Natasha Pirard – Fernande, Cecile: Risorgere dal proprio album di famiglia :: Le Recensioni di OndaRock
L’insostenibilità di una tristezza sommersa che annienta mentre la natura suggerisce tutt’intorno vita, rifiorimento, essenza: nel microcosmo di Natasha Pirard filtra l’immagine di una giostra familiare interrotta, un “rottame” da esorcizzare comunque vada a finire.
“Fernande, Cecile” è un’opera autobiografica, nei rimandi e nella percezione del suono come scappatoia da una scomparsa che è cifra di una disillusione recondita eppure maledettamente viva. Otto movimenti dedicati alla madre e alla nonna delineano i contorni di un album fotografico, che collega immagini e registrazioni sul campo, sintetizzatori e violini.
Formatasi all’Università di Ghent, la Pirard vanta un repertorio classico che ha sviluppato evolvendosi via via tra la teoria musicale storica e la sperimentazione contemporanea, traendo in particolare ispirazione dal phase shifting di Steve Reich e dall’approccio di Mica Levi.
La musicista belga ha perso la nonna, Fernande, a sette anni, ma i suoi abbracci e la sua energia in qualche modo fanno ancora parte di lei. Mentre sua madre, Cecile, è l’ancora che tutto regge negli istanti in cui la marea si ingrossa, presentando un conto perlopiù amaro.
Il terribile declino psicologico e affettivo a cui riduce l’Alzheimer, di cui soffriva la nonna, è lo spettro che si aggira tra le pieghe di un disco che fonde elettroacustica e minimalismo. “Se, a un certo punto, dovessi avere anche io questa malattia, non dimenticare che sono ancora qui (dentro)”, le dice infatti sua madre. E’ una confessione che diventa anche il pretesto per animare partiture celestiali e allo stesso tempo bucoliche, nelle quali la maternità più autentica, che non tutti hanno la fortuna di provare, è mero carburante.
La linea di partenza fortemente riservata da cui la Pirard decide di inaugurare il proprio cammino potrebbe certamente essere sulla carta un boomerang, come ad esempio accade nella quasi totalità dei romanzi a trazione parentale che infestano ormai da tempo immemore le librerie. Ma è un rischio calcolato e per fortuna schivato con leggerezza, senza mai ammorbare la scena con inserti poco aderenti al suono o trovate da diario segreto.
Il giardino della nonna in piena fioritura così come i frutti distesi al sole tornano a galla tra i pensieri della Pirard e mutano in musica, mediante fraseggi delicatissimi in loop e ritmi impercettibili che scuotono i contorni.
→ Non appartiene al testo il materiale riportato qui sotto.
-- ==== Sys2Proof/Syntax.lean ====
section
/-! DEFINITION. The operations of the command port (30_encoding.md R91): one constructor per row of the opcode table,
with its operands assembled (R92, R93, R96, R97). -/

namespace Sys2Proof

/-- The payload of SET_CHANNELS (R92). -/
inductive ChannelsOperand where
  /-- Fewer than 2 bytes: there is no `start` (R135 answers INVALID_LENGTH). -/
  | short (payload : List Byte)
  /-- `[start:2 LE][values:count]`. -/
  | run (start : Half) (values : List Byte)
deriving DecidableEq, Repr

/-- The payload of SET_TIMING (R93). -/
inductive TimingOperand where
  /-- Not exactly 6 bytes (R141 answers INVALID_LENGTH). -/
  | badLength (payload : List Byte)
  /-- `[refresh_hz:2 LE][break_us:2 LE][mab_us:2 LE]`. -/
  | fields (refreshHz breakUs mabUs : Half)
deriving DecidableEq, Repr

/-- The payload of SYSTEM_RESET (R97). -/
inductive GuardOperand where
  /-- Not exactly 4 bytes (R139 answers INVALID_LENGTH where the option is present). -/
  | badLength (payload : List Byte)
  /-- `[magic:4 LE]`. -/
  | guard (magic : Quad)
deriving DecidableEq, Repr

/-- The operations (R91). `ignored` is the payload of an operation without operands, of any accepted length (R96). -/
inductive Instr where
  /-- SET_CHANNELS, code 0x01 (R135). -/
  | setChannels (op : ChannelsOperand)
  /-- GET_STATUS, code 0x02 (R136). -/
  | getStatus (ignored : List Byte)
  /-- ENABLE, code 0x03 (R133). -/
  | enable (ignored : List Byte)
  /-- DISABLE, code 0x04 (R134). -/
  | disable (ignored : List Byte)
  /-- BLACKOUT, code 0x05 (R137). -/
  | blackout (ignored : List Byte)
  /-- SET_TIMING, code 0x06 (R141). -/
  | setTiming (op : TimingOperand)
  /-- GET_TIMING, code 0x07 (R142). -/
  | getTiming (ignored : List Byte)
  /-- SYSTEM_RESET, code 0x08 (R139). Its meaning tests HAS_SYSTEM_RESET, as R139's pseudocode does (log 10). -/
  | systemReset (op : GuardOperand)
  /-- Every other code: 0x00 and 0x09..0xFF (R99, R132). -/
  | reserved (code : Byte) (ignored : List Byte)
deriving DecidableEq, Repr

end Sys2Proof
end

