-- ==== Sys2Proof/Machine/System.lean ====
section
/-! DEFINITION. SYSTEM_RESET and the reserved codes (41_commands.md R139, R132). -/

namespace Sys2Proof.Machine

/-- SYSTEM_RESET (R139): the option, then the length, then the guard. The reset itself comes in phase 0 of the next tick
(`State.applyReset`). -/
def execSystemReset (op : GuardOperand) (s : State) : Result :=
  if s.params.hasSystemReset then
    match op with
    | .badLength _ => .next (s.raise .invalidLength)
    | .guard magic =>
      if magic = s.params.resetMagic then .next { s.respond .ok [] with pendingRst := true }
      else .next (s.raise .error)
  else .next (s.raise .invalidCmd)

/-- A reserved code (R132, R99). -/
def execReserved (_code : Byte) (_ignored : List Byte) (s : State) : Result :=
  .next (s.raise .invalidCmd)

end Sys2Proof.Machine
end

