-- ==== Sys2Proof/Laws/Bytes.lean ====
section
/-! SUPPORT. Byte order and checksum: assembling and splitting are inverse, and the XOR of a list is the XOR of its parts. -/

namespace Sys2Proof

theorem getLsbD_le16 (b0 b1 : Byte) (i : Nat) :
    (le16 b0 b1).getLsbD i = if i < 8 then b0.getLsbD i else b1.getLsbD (i - 8) :=
  BitVec.getLsbD_append

theorem getLsbD_le32 (b0 b1 b2 b3 : Byte) (i : Nat) :
    (le32 b0 b1 b2 b3).getLsbD i =
      if i < 8 then b0.getLsbD i else if i - 8 < 8 then b1.getLsbD (i - 8)
      else if i - 8 - 8 < 8 then b2.getLsbD (i - 8 - 8) else b3.getLsbD (i - 8 - 8 - 8) := by
  have h : (le32 b0 b1 b2 b3).getLsbD i = (b3 ++ b2 ++ b1 ++ b0).getLsbD i := rfl
  rw [h, BitVec.getLsbD_append, BitVec.getLsbD_append, BitVec.getLsbD_append]

@[simp] theorem le16_extract (v : Half) : le16 (v.extractLsb' 0 8) (v.extractLsb' 8 8) = v := by
  apply BitVec.eq_of_getLsbD_eq
  intro i hi
  rw [getLsbD_le16]
  split_ifs with h
  · simp [h]
  · simp [show i - 8 < 8 by omega, show 8 + (i - 8) = i by omega]

@[simp] theorem bytesLE16_le16 (b0 b1 : Byte) : bytesLE16 (le16 b0 b1) = [b0, b1] := by
  simp only [bytesLE16, List.cons.injEq, and_true]
  constructor <;> (apply BitVec.eq_of_getLsbD_eq; intro i hi)
  · simp [getLsbD_le16, hi]
  · simp [getLsbD_le16, hi]

@[simp] theorem le32_extract (v : Quad) :
    le32 (v.extractLsb' 0 8) (v.extractLsb' 8 8) (v.extractLsb' 16 8) (v.extractLsb' 24 8) = v := by
  apply BitVec.eq_of_getLsbD_eq
  intro i hi
  rw [getLsbD_le32]
  split_ifs with h1 h2 h3
  · simp [h1]
  · simp [h2, show 8 + (i - 8) = i by omega]
  · simp [h3, show 16 + (i - 8 - 8) = i by omega]
  · simp [show i - 8 - 8 - 8 < 8 by omega, show 24 + (i - 8 - 8 - 8) = i by omega]

@[simp] theorem bytesLE32_le32 (b0 b1 b2 b3 : Byte) : bytesLE32 (le32 b0 b1 b2 b3) = [b0, b1, b2, b3] := by
  simp only [bytesLE32, List.cons.injEq, and_true]
  refine ⟨?_, ?_, ?_, ?_⟩ <;> (apply BitVec.eq_of_getLsbD_eq; intro i hi)
  · simp [getLsbD_le32, hi]
  · simp [getLsbD_le32, hi]
  · simp [getLsbD_le32, hi, show 16 + i - 8 - 8 = i by omega,
      show ¬16 + i < 8 by omega, show ¬16 + i - 8 < 8 by omega]
  · simp [getLsbD_le32, hi, show 24 + i - 8 - 8 - 8 = i by omega,
      show ¬24 + i < 8 by omega, show ¬24 + i - 8 < 8 by omega, show ¬24 + i - 8 - 8 < 8 by omega]

/-- R13: `LE16(b0, b1) = b0 + 256*b1`. -/
theorem le16_toNat (b0 b1 : Byte) : (le16 b0 b1).toNat = b0.toNat + 256 * b1.toNat := by
  have h0 := b0.isLt
  rw [le16, BitVec.toNat_append, Nat.shiftLeft_eq, Nat.mul_comm, ← Nat.two_pow_add_eq_or_of_lt h0]
  omega

@[simp] theorem bytesLE16_length (v : Half) : (bytesLE16 v).length = 2 := rfl

@[simp] theorem bytesLE32_length (v : Quad) : (bytesLE32 v).length = 4 := rfl

theorem foldl_xor (acc : Byte) (l : List Byte) : l.foldl (· ^^^ ·) acc = acc ^^^ xorsum l := by
  induction l generalizing acc with
  | nil => simp [xorsum]
  | cons b l ih =>
    rw [List.foldl_cons, ih, show xorsum (b :: l) = l.foldl (· ^^^ ·) (0x00#8 ^^^ b) from rfl, ih]
    simp [BitVec.xor_assoc]

@[simp] theorem xorsum_nil : xorsum [] = 0x00#8 := rfl

@[simp] theorem xorsum_cons (b : Byte) (l : List Byte) : xorsum (b :: l) = b ^^^ xorsum l := by
  rw [xorsum, List.foldl_cons, foldl_xor]; simp

@[simp] theorem xorsum_append (k l : List Byte) : xorsum (k ++ l) = xorsum k ^^^ xorsum l := by
  induction k with
  | nil => simp
  | cons b k ih => simp [ih, BitVec.xor_assoc]

@[simp] theorem framed_length (magic code : Byte) (p : List Byte) :
    (framed magic code p).length = 5 + p.length := by
  simp [framed]; omega

/-- R88: a packet's bytes, its checksum among them, XOR to 0x00. -/
theorem xorsum_framed (magic code : Byte) (p : List Byte) : xorsum (framed magic code p) = 0x00#8 := by
  simp only [framed]
  rw [xorsum_append, xorsum_cons, xorsum_nil, BitVec.xor_zero, BitVec.xor_self]

/-- The bytes of a framed packet, in order. -/
theorem framed_eq (magic code : Byte) (p : List Byte) :
    framed magic code p =
      magic :: code :: (BitVec.ofNat 16 p.length).extractLsb' 0 8 :: (BitVec.ofNat 16 p.length).extractLsb' 8 8 ::
        (p ++ [xorsum (magic :: code :: (BitVec.ofNat 16 p.length).extractLsb' 0 8 ::
          (BitVec.ofNat 16 p.length).extractLsb' 8 8 :: p)]) := rfl

end Sys2Proof
end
E’ in questa decostruzione della propria emotività che si alternano cocci di luci e ombre, a metaforizzare presenza e assenza del proprio vissuto. Field recordings domestici, come il cinguettio dell’uccellino preferito della nonna che vola nell’aria o il battito accelerato del cuore, introducono spesse volte il canto in lontananza, da sirena ferita quasi a morte, della Pirard (“La tristesse insoutenable”).
Prodotto e missato da David e Stephen Dewaele (Soulwax/2manydjs), l’album è diviso in due parti, rispettivamente dedicate a Fernande e Cecile, e mostra di conseguenza altrettante percezioni diverse della compositrice, perennemente in bilico tra bramosia e riconoscenza, stupore e scetticismo. Non c’è, del resto, parola che possa esprimere i sentimenti di un’anima fragile che ha deciso di cominciare là dove tutto segnalava soltanto fine.
Affidarsi alla musica è stata l’unica scelta possibile per Natasha Pirard, che dopo le prove generali di “Dream Cycles”, di fatto debutta nello sterminato mondo dell’ambient, in apparenza più metafisica, con una cifra personalissima e al contempo coraggiosa. Volendo fare un parallelo, si potrebbero anche scomodare qui e là i ricordi altrettanto privati di Alessandro Cortini in quella meraviglia che è “Avanti”, per certi versi l’opera emotivamente più vicina a “Fernande, Cecile”.
Resta però l’assoluta singolarità della Pirard nel ricamare fluttuazioni proprie che confortano e altrove abbattono, in uno dei dischi ambient più intimamente compatti degli ultimi anni.